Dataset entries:
[Start of Attachment]
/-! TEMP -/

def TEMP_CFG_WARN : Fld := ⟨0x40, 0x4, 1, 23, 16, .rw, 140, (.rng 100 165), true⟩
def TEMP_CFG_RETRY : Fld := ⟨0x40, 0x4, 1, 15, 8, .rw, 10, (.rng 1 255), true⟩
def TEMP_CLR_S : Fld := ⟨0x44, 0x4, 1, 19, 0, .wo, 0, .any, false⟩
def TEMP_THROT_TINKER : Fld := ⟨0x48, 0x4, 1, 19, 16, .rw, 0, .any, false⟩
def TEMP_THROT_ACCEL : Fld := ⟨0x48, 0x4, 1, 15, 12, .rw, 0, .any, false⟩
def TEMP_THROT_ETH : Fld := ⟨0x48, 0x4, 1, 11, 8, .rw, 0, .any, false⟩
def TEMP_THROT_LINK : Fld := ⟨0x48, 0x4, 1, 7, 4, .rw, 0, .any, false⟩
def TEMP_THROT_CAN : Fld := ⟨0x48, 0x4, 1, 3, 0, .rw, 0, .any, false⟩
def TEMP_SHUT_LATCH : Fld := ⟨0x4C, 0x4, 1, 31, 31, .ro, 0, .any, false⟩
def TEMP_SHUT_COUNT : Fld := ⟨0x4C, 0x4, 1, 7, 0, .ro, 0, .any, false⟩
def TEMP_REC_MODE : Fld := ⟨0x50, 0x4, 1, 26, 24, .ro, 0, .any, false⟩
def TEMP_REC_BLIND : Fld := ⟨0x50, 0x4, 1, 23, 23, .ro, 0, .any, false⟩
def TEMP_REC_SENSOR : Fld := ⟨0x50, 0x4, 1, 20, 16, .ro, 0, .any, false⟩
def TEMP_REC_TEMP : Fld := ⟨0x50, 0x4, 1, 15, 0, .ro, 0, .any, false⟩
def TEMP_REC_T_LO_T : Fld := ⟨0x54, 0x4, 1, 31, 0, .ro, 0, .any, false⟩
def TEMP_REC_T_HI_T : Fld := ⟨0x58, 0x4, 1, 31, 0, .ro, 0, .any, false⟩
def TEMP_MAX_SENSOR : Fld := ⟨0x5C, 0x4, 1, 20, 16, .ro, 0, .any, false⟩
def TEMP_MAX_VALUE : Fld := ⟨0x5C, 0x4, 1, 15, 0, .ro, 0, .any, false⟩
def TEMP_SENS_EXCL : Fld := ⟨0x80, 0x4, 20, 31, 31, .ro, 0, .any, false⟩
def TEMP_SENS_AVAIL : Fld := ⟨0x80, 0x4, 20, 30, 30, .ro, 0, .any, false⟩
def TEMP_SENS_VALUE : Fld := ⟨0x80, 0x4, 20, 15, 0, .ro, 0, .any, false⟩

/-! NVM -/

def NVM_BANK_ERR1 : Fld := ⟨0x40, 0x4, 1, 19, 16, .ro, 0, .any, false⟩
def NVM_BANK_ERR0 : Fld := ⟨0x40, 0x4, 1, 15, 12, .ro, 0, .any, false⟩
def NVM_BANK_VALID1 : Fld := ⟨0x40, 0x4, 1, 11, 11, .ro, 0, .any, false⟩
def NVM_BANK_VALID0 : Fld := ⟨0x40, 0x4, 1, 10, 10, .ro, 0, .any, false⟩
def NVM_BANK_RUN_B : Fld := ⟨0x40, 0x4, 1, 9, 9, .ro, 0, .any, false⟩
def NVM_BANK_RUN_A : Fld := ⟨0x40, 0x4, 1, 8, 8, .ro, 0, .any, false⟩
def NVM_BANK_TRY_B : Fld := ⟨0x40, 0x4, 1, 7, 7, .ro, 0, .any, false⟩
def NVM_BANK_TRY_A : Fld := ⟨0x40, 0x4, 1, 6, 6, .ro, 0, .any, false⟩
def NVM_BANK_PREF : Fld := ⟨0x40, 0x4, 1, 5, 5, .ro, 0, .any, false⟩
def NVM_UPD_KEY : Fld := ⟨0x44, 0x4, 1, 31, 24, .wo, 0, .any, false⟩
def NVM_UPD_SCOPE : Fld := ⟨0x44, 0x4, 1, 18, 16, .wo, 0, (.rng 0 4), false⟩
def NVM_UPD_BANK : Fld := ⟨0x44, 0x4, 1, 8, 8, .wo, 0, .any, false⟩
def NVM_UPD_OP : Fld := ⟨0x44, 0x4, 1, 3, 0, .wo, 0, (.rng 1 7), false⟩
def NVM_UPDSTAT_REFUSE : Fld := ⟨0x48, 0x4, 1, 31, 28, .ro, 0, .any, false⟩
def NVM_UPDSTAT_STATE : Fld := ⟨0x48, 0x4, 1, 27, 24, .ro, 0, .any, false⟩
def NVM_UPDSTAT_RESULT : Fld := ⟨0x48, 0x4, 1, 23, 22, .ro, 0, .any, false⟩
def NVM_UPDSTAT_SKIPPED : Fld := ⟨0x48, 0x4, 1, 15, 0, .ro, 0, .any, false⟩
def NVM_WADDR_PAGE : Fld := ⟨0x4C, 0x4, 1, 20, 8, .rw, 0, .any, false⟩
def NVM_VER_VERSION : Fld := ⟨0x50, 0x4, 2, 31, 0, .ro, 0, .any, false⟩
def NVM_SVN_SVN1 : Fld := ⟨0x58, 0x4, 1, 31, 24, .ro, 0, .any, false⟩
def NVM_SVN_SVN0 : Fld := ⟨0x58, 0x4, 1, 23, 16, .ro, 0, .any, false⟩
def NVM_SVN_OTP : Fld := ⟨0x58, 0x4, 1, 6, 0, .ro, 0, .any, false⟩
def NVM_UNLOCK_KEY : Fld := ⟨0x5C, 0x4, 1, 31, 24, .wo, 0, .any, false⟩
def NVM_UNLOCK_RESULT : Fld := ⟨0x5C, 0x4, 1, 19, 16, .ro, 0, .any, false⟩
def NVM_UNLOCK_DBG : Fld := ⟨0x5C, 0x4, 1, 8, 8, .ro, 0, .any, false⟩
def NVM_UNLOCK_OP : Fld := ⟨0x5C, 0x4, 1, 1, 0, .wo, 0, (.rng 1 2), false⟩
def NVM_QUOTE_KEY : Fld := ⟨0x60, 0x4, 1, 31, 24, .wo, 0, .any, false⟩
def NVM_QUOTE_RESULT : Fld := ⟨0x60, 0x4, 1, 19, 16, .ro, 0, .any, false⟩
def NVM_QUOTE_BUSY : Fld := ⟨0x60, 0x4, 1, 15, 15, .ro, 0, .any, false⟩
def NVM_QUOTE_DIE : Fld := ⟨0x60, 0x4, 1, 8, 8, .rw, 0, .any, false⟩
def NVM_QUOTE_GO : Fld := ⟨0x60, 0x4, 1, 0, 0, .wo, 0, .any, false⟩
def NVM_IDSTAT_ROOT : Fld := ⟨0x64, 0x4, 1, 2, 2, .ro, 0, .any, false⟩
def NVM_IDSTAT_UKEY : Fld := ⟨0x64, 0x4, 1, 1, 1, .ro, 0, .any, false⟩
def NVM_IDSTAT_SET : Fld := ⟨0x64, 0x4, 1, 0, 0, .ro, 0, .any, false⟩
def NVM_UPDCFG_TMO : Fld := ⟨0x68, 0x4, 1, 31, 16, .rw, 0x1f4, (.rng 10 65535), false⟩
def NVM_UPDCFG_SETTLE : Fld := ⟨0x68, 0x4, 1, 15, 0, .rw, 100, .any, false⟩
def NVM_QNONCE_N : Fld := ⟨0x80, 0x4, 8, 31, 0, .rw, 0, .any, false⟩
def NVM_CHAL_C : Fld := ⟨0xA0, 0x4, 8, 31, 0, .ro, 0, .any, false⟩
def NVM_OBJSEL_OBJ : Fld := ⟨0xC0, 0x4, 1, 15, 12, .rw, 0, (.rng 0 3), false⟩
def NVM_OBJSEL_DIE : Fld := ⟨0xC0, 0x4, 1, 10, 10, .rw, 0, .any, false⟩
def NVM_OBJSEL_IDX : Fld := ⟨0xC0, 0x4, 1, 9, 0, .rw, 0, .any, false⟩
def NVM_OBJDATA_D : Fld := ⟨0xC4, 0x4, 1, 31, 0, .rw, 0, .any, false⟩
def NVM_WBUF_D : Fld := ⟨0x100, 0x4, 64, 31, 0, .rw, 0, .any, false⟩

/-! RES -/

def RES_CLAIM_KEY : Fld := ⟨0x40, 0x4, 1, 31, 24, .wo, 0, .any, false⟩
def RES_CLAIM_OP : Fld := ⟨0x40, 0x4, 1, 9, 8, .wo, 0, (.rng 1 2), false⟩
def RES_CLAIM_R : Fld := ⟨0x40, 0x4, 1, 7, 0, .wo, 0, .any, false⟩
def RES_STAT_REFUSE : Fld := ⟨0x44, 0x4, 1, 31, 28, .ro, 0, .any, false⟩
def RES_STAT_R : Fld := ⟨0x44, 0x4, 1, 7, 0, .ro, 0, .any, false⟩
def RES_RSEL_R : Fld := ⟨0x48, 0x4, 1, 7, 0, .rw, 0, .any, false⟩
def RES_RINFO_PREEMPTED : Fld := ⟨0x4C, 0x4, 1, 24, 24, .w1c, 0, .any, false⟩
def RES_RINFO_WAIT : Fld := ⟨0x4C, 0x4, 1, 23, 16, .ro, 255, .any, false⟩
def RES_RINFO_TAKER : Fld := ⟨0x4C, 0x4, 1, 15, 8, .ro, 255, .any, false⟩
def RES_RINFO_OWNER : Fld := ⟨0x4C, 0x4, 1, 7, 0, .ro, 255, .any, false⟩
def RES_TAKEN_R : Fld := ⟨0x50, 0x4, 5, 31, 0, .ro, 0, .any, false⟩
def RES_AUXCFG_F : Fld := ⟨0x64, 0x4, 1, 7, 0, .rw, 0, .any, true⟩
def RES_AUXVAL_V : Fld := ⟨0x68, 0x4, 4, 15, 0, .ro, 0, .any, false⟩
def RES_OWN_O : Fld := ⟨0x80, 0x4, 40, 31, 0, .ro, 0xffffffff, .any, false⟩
[End of Attachment]
WORK REQUEST:
Copy the records above faithfully. Begin at their first line, end at the line containing "def NVM_BANK_PREF : Fld", and include nothing else.

EXERCISE ANSWER:
/-! TEMP -/

def TEMP_CFG_WARN : Fld := ⟨0x40, 0x4, 1, 23, 16, .rw, 140, (.rng 100 165), true⟩
def TEMP_CFG_RETRY : Fld := ⟨0x40, 0x4, 1, 15, 8, .rw, 10, (.rng 1 255), true⟩
def TEMP_CLR_S : Fld := ⟨0x44, 0x4, 1, 19, 0, .wo, 0, .any, false⟩
def TEMP_THROT_TINKER : Fld := ⟨0x48, 0x4, 1, 19, 16, .rw, 0, .any, false⟩
def TEMP_THROT_ACCEL : Fld := ⟨0x48, 0x4, 1, 15, 12, .rw, 0, .any, false⟩
def TEMP_THROT_ETH : Fld := ⟨0x48, 0x4, 1, 11, 8, .rw, 0, .any, false⟩
def TEMP_THROT_LINK : Fld := ⟨0x48, 0x4, 1, 7, 4, .rw, 0, .any, false⟩
def TEMP_THROT_CAN : Fld := ⟨0x48, 0x4, 1, 3, 0, .rw, 0, .any, false⟩
def TEMP_SHUT_LATCH : Fld := ⟨0x4C, 0x4, 1, 31, 31, .ro, 0, .any, false⟩
def TEMP_SHUT_COUNT : Fld := ⟨0x4C, 0x4, 1, 7, 0, .ro, 0, .any, false⟩
def TEMP_REC_MODE : Fld := ⟨0x50, 0x4, 1, 26, 24, .ro, 0, .any, false⟩
def TEMP_REC_BLIND : Fld := ⟨0x50, 0x4, 1, 23, 23, .ro, 0, .any, false⟩
def TEMP_REC_SENSOR : Fld := ⟨0x50, 0x4, 1, 20, 16, .ro, 0, .any, false⟩
def TEMP_REC_TEMP : Fld := ⟨0x50, 0x4, 1, 15, 0, .ro, 0, .any, false⟩
def TEMP_REC_T_LO_T : Fld := ⟨0x54, 0x4, 1, 31, 0, .ro, 0, .any, false⟩
def TEMP_REC_T_HI_T : Fld := ⟨0x58, 0x4, 1, 31, 0, .ro, 0, .any, false⟩
def TEMP_MAX_SENSOR : Fld := ⟨0x5C, 0x4, 1, 20, 16, .ro, 0, .any, false⟩
def TEMP_MAX_VALUE : Fld := ⟨0x5C, 0x4, 1, 15, 0, .ro, 0, .any, false⟩
def TEMP_SENS_EXCL : Fld := ⟨0x80, 0x4, 20, 31, 31, .ro, 0, .any, false⟩
def TEMP_SENS_AVAIL : Fld := ⟨0x80, 0x4, 20, 30, 30, .ro, 0, .any, false⟩
def TEMP_SENS_VALUE : Fld := ⟨0x80, 0x4, 20, 15, 0, .ro, 0, .any, false⟩

/-! NVM -/

def NVM_BANK_ERR1 : Fld := ⟨0x40, 0x4, 1, 19, 16, .ro, 0, .any, false⟩
def NVM_BANK_ERR0 : Fld := ⟨0x40, 0x4, 1, 15, 12, .ro, 0, .any, false⟩
def NVM_BANK_VALID1 : Fld := ⟨0x40, 0x4, 1, 11, 11, .ro, 0, .any, false⟩
def NVM_BANK_VALID0 : Fld := ⟨0x40, 0x4, 1, 10, 10, .ro, 0, .any, false⟩
def NVM_BANK_RUN_B : Fld := ⟨0x40, 0x4, 1, 9, 9, .ro, 0, .any, false⟩
def NVM_BANK_RUN_A : Fld := ⟨0x40, 0x4, 1, 8, 8, .ro, 0, .any, false⟩
def NVM_BANK_TRY_B : Fld := ⟨0x40, 0x4, 1, 7, 7, .ro, 0, .any, false⟩
def NVM_BANK_TRY_A : Fld := ⟨0x40, 0x4, 1, 6, 6, .ro, 0, .any, false⟩
def NVM_BANK_PREF : Fld := ⟨0x40, 0x4, 1, 5, 5, .ro, 0, .any, false⟩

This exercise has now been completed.